• **RECORDS TO PROCESS**:
■ ■ ■ ■
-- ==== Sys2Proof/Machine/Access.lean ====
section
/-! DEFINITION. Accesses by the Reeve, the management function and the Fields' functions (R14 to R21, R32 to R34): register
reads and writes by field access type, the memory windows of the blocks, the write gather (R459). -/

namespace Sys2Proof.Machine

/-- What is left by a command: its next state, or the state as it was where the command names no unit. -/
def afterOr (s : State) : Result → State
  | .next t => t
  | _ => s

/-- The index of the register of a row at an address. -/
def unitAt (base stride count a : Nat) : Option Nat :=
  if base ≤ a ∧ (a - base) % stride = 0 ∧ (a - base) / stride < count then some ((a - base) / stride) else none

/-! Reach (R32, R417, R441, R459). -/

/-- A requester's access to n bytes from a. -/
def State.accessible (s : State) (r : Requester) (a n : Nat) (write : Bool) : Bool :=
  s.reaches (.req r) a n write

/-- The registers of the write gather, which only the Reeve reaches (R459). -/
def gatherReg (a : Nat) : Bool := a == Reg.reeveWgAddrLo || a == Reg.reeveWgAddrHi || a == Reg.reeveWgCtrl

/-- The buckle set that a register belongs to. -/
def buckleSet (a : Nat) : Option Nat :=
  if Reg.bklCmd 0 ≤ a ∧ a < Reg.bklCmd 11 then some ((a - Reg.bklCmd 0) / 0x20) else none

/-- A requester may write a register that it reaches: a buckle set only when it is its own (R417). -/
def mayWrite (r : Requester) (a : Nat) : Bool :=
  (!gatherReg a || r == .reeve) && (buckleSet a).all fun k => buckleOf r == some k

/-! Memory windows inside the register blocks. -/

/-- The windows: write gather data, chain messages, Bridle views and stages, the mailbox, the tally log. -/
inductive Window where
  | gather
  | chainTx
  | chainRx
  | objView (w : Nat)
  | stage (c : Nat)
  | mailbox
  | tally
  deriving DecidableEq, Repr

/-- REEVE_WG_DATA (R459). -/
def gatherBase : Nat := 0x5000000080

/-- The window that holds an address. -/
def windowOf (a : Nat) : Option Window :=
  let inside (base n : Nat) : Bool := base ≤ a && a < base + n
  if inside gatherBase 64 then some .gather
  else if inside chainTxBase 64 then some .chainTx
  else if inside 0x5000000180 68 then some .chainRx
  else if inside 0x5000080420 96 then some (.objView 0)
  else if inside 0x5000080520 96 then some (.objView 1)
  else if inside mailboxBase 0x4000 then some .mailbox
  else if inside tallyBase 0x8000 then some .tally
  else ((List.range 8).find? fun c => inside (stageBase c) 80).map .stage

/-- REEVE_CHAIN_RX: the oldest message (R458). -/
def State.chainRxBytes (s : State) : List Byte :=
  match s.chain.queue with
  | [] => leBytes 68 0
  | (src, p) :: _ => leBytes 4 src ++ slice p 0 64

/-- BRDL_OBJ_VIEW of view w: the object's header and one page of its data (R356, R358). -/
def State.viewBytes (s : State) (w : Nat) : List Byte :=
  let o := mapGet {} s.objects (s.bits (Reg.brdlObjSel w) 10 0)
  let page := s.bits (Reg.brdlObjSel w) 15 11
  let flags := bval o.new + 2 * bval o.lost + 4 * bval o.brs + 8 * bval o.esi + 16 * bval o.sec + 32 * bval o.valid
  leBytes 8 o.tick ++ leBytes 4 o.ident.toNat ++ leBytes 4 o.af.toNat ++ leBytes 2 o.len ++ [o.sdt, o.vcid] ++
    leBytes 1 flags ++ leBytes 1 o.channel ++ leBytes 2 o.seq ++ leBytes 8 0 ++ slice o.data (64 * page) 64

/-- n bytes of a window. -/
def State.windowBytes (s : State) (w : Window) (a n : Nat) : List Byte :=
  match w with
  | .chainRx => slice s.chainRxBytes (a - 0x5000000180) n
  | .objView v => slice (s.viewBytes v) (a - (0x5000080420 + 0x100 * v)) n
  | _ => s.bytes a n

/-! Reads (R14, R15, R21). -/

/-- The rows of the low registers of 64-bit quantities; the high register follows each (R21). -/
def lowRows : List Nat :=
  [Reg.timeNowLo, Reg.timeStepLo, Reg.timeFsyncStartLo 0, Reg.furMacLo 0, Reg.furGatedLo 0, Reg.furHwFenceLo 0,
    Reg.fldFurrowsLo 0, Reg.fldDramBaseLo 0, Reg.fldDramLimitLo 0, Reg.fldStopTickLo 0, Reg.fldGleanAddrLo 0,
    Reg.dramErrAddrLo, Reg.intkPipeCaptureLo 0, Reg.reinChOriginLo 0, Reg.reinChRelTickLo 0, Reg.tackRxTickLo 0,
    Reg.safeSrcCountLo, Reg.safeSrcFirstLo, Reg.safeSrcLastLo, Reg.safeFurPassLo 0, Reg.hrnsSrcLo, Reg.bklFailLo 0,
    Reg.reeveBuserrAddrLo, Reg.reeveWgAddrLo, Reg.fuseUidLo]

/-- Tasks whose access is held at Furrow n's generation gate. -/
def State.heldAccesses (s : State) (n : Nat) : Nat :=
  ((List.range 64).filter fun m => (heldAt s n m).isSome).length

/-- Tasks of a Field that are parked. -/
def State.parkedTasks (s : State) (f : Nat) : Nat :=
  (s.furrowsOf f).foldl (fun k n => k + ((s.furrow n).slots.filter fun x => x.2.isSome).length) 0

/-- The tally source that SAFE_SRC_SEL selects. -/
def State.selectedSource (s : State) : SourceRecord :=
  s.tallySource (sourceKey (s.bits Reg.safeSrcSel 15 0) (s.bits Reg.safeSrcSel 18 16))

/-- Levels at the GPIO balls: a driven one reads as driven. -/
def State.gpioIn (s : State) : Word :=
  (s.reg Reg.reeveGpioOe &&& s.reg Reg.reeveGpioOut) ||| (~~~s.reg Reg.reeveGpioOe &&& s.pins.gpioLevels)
■ ■ ■ ■
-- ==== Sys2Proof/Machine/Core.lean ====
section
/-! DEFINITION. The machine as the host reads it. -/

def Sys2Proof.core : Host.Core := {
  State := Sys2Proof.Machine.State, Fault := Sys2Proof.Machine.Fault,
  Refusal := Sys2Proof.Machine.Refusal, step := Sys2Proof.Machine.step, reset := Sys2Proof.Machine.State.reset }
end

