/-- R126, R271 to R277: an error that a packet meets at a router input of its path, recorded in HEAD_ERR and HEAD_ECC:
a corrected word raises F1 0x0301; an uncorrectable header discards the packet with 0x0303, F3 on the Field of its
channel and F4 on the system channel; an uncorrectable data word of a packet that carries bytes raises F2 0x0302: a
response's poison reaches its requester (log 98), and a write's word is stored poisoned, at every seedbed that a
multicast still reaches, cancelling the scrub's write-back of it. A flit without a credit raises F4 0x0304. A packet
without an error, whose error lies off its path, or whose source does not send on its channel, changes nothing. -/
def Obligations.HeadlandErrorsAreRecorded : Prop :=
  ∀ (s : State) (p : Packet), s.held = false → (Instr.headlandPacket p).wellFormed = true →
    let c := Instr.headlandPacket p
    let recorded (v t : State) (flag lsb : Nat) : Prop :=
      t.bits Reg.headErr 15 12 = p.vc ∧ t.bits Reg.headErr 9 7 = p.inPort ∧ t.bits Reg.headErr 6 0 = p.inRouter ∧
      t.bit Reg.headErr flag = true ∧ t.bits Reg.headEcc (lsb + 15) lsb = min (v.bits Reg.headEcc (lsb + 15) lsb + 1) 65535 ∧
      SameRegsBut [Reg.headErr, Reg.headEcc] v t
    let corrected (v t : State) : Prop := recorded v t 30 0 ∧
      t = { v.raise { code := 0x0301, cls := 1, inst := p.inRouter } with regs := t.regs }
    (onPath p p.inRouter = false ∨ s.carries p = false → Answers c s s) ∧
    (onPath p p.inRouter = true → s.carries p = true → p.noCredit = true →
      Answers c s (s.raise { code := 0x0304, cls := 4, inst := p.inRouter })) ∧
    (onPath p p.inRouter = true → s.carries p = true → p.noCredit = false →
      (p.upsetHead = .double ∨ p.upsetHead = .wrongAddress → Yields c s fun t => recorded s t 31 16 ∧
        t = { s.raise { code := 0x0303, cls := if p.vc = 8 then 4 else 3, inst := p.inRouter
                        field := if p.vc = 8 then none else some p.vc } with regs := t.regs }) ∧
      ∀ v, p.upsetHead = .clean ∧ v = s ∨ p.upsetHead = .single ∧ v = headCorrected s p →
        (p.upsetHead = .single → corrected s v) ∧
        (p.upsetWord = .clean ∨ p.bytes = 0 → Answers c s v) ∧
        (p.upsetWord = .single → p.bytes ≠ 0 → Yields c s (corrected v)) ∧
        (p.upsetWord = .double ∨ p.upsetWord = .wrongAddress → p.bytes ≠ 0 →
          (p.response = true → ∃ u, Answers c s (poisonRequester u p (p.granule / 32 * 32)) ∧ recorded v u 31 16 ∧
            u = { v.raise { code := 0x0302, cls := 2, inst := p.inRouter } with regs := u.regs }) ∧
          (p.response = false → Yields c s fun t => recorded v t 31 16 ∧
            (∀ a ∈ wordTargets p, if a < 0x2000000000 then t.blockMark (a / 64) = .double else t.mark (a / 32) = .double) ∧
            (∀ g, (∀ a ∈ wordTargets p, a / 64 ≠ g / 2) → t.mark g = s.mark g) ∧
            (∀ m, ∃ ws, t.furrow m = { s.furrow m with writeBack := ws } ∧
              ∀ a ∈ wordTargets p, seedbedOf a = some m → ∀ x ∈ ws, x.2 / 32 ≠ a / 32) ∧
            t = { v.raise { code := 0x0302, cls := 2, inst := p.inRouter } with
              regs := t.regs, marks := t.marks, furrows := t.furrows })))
■ ■ ■ ■
Every line with the string "flags" in the material should be returned.

• **EXERCISE RESPONSE**:
  let flags := bval o.new + 2 * bval o.lost + 4 * bval o.brs + 8 * bval o.esi + 16 * bval o.sec + 32 * bval o.valid
    leBytes 1 flags ++ leBytes 1 o.channel ++ leBytes 2 o.seq ++ leBytes 8 0 ++ slice o.data (64 * page) 64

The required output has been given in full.